Diversification of gene function: homologs of the floral regulator FLO/ LFY control the first zygotic cell division in the moss Physcomitrella patens.

After fertilization, the zygote undergoes dynamic changes in chromosomal and cytoplasmic organization, and begins the cell cycles that eventually lead to formation of the multicellular embryo. Specific transcription factors that initiate this cascade of events in land plants have not been identified. We have identified two FLO/ LFY genes, PpLFY1 and PpLFY2, that regulate the first cell division after formation of the zygote in the moss Physcomitrella patens.
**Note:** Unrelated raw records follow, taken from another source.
-- ==== Sys2Proof/Laws/Memory.lean ====
section
/-! SUPPORT. The laws of buffer cells: a read after a write, and that a write keeps the canonical form. -/

namespace Sys2Proof.Machine

@[simp] theorem Memory.read_nil (a : Nat) : Memory.read [] a = none := rfl

/-- A cell reads what was last written to it. -/
@[simp] theorem Memory.read_write_same (m : Memory) (a : Nat) (b : Byte) :
    Memory.read (Memory.write m a b) a = some b := by
  induction m with
  | nil => simp [Memory.write, Memory.read]
  | cons c m ih =>
    obtain ⟨k, v⟩ := c
    unfold Memory.write
    split
    · simp [Memory.read]
    · split
      · simp [Memory.read]
      · simp [Memory.read, *]

/-- A write leaves every other cell alone. -/
theorem Memory.read_write_other (m : Memory) {a a' : Nat} (b : Byte) (h : a' ≠ a) :
    Memory.read (Memory.write m a b) a' = Memory.read m a' := by
  induction m with
  | nil => simp [Memory.write, Memory.read, h]
  | cons c m ih =>
    obtain ⟨k, v⟩ := c
    unfold Memory.write
    split
    · simp [Memory.read, h]
    · split
      · rename_i hk
        subst hk
        simp [Memory.read, h]
      · simp [Memory.read, ih]

/-- Reading any cell after a write. -/
theorem Memory.read_write (m : Memory) (a a' : Nat) (b : Byte) :
    Memory.read (Memory.write m a b) a' = if a' = a then some b else Memory.read m a' := by
  split
  · subst_vars; simp
  · exact Memory.read_write_other m b ‹_›

/-- The indices after a write are those before and the one written. -/
theorem Memory.mem_write {m : Memory} {a : Nat} {b : Byte} {c : Host.Cell} (h : c ∈ Memory.write m a b) :
    c.1 = a ∨ c ∈ m := by
  induction m with
  | nil => simp_all [Memory.write]
  | cons d m ih =>
    obtain ⟨k, v⟩ := d
    unfold Memory.write at h
    split at h
    · rcases List.mem_cons.1 h with h | h
      · exact .inl (by rw [h])
      · exact .inr h
    · split at h
      · rcases List.mem_cons.1 h with h | h
        · exact .inl (by rw [h])
        · exact .inr (List.mem_cons_of_mem _ h)
      · rcases List.mem_cons.1 h with h | h
        · exact .inr (by simp [h])
        · exact (ih h).imp_right (List.mem_cons_of_mem _)

/-- A write keeps the canonical form. -/
theorem Memory.write_wf {m : Memory} (a : Nat) (b : Byte) (h : Memory.wf m) : Memory.wf (Memory.write m a b) := by
  induction m with
  | nil => simp [Memory.write, Memory.wf]
  | cons c m ih =>
    obtain ⟨k, v⟩ := c
    have ⟨hk, hm⟩ := List.pairwise_cons.1 h
    unfold Memory.write
    split
    · rename_i hak
      refine List.pairwise_cons.2 ⟨fun d hd => ?_, h⟩
      rcases List.mem_cons.1 hd with rfl | hd
      · exact hak
      · exact Nat.lt_trans hak (hk d hd)
    · split
      · subst_vars
        exact List.pairwise_cons.2 ⟨hk, hm⟩
      · refine List.pairwise_cons.2 ⟨fun d hd => ?_, ih hm⟩
        rcases Memory.mem_write hd with hd | hd
        · simp only [hd]; omega
        · exact hk d hd

/-- A write inside the buffer adds no cell outside it. -/
theorem Memory.write_within {m : Memory} {size a : Nat} (b : Byte) (ha : a < size) (h : Memory.within size m) :
    Memory.within size (Memory.write m a b) := by
  intro c hc
  rcases Memory.mem_write hc with h' | h'
  · exact h' ▸ ha
  · exact h c h'

/-- The memories of the reset state have the canonical form. -/
theorem reset_memories_wf : Memory.wf State.reset.tx.buf ∧ Memory.wf State.reset.rx.buf := by decide

/-- What a read of a cell that exists and has been written gives. -/
theorem readCell_ok {size i : Nat} {m : Memory} {b : Byte} (hi : i < size) (h : Memory.read m i = some b) :
    readCell size m i = .ok b := by
  simp [readCell, hi, h]

/-- The only way a read of a cell succeeds. -/
theorem readCell_ok_iff {size i : Nat} {m : Memory} {b : Byte} :
    readCell size m i = .ok b ↔ i < size ∧ Memory.read m i = some b := by
  unfold readCell
  split
  · cases Memory.read m i <;> simp [*]
  · simp [*]

/-- The only way a write of a cell succeeds. -/
theorem writeCell_ok_iff {size i : Nat} {m m' : Memory} {b : Byte} :
    writeCell size m i b = .ok m' ↔ i < size ∧ m' = Memory.write m i b := by
  unfold writeCell
  split <;> simp [*, eq_comm]

/-- Reading a range, byte by byte. -/
theorem Memory.firstN_eq_some {m : Memory} {n : Nat} {bytes : List Byte} :
    Memory.firstN m n = some bytes ↔ bytes.length = n ∧ ∀ k < n, Memory.read m k = bytes[k]? := by
  induction n generalizing bytes with
  | zero => cases bytes <;> simp [Memory.firstN]
  | succ n ih =>
    unfold Memory.firstN
    constructor
    · intro h
      split at h
      · rename_i p b hp hb
        obtain ⟨hl, hr⟩ := ih.1 hp
        obtain rfl := Option.some.inj h
        refine ⟨by simp [hl], fun k hk => ?_⟩
        rcases Nat.lt_succ_iff_lt_or_eq.1 hk with hk | rfl
        · rw [hr k hk, List.getElem?_append_left (by omega)]
        · rw [hb, List.getElem?_append_right (by omega)]; simp [hl]
      · cases h
    · rintro ⟨hl, hr⟩
      obtain ⟨p, b, rfl⟩ : ∃ p b, bytes = p ++ [b] :=
        ⟨bytes.dropLast, bytes.getLast (by rintro rfl; simp at hl),
          (List.dropLast_append_getLast (by rintro rfl; simp at hl)).symm⟩
      have hp : p.length = n := by simpa using hl
      have h1 : Memory.firstN m n = some p := ih.2 ⟨hp, fun k hk => by
        rw [hr k (by omega), List.getElem?_append_left (by omega)]⟩
      have h2 : Memory.read m n = some b := by
        rw [hr n (by omega), List.getElem?_append_right (by omega)]; simp [hp]
      simp [h1, h2]

end Sys2Proof.Machine
end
The deduced amino acid sequences of the two PpLFY genes are 94.8% identical to each other and show similar expression patterns. While fertilization occurred in the PpLFY disruptants, the development of double disruptant zygotes was arrested at the single-cell stage. When the double disruptants, as the female parent, were crossed with the wild type, as the male parent, normal sporophytes were formed, supporting the notion that the PpLFY genes function after fertilization to regulate the first mitotic cell division in zygotes. The rare sporophytes that formed on the PpLFY double disruptants showed mostly normal organogenesis, but had abnormalities in the pattern of cell division, supporting a role of PpLFY genes in regulating cell division. The FLO/ LFY genes in angiosperms are conserved master regulators of floral identity without any obvious effects on cell division. By contrast, our study suggests that FLO/ LFY genes have functions throughout sporophyte development in the basal land plant lineages.[1]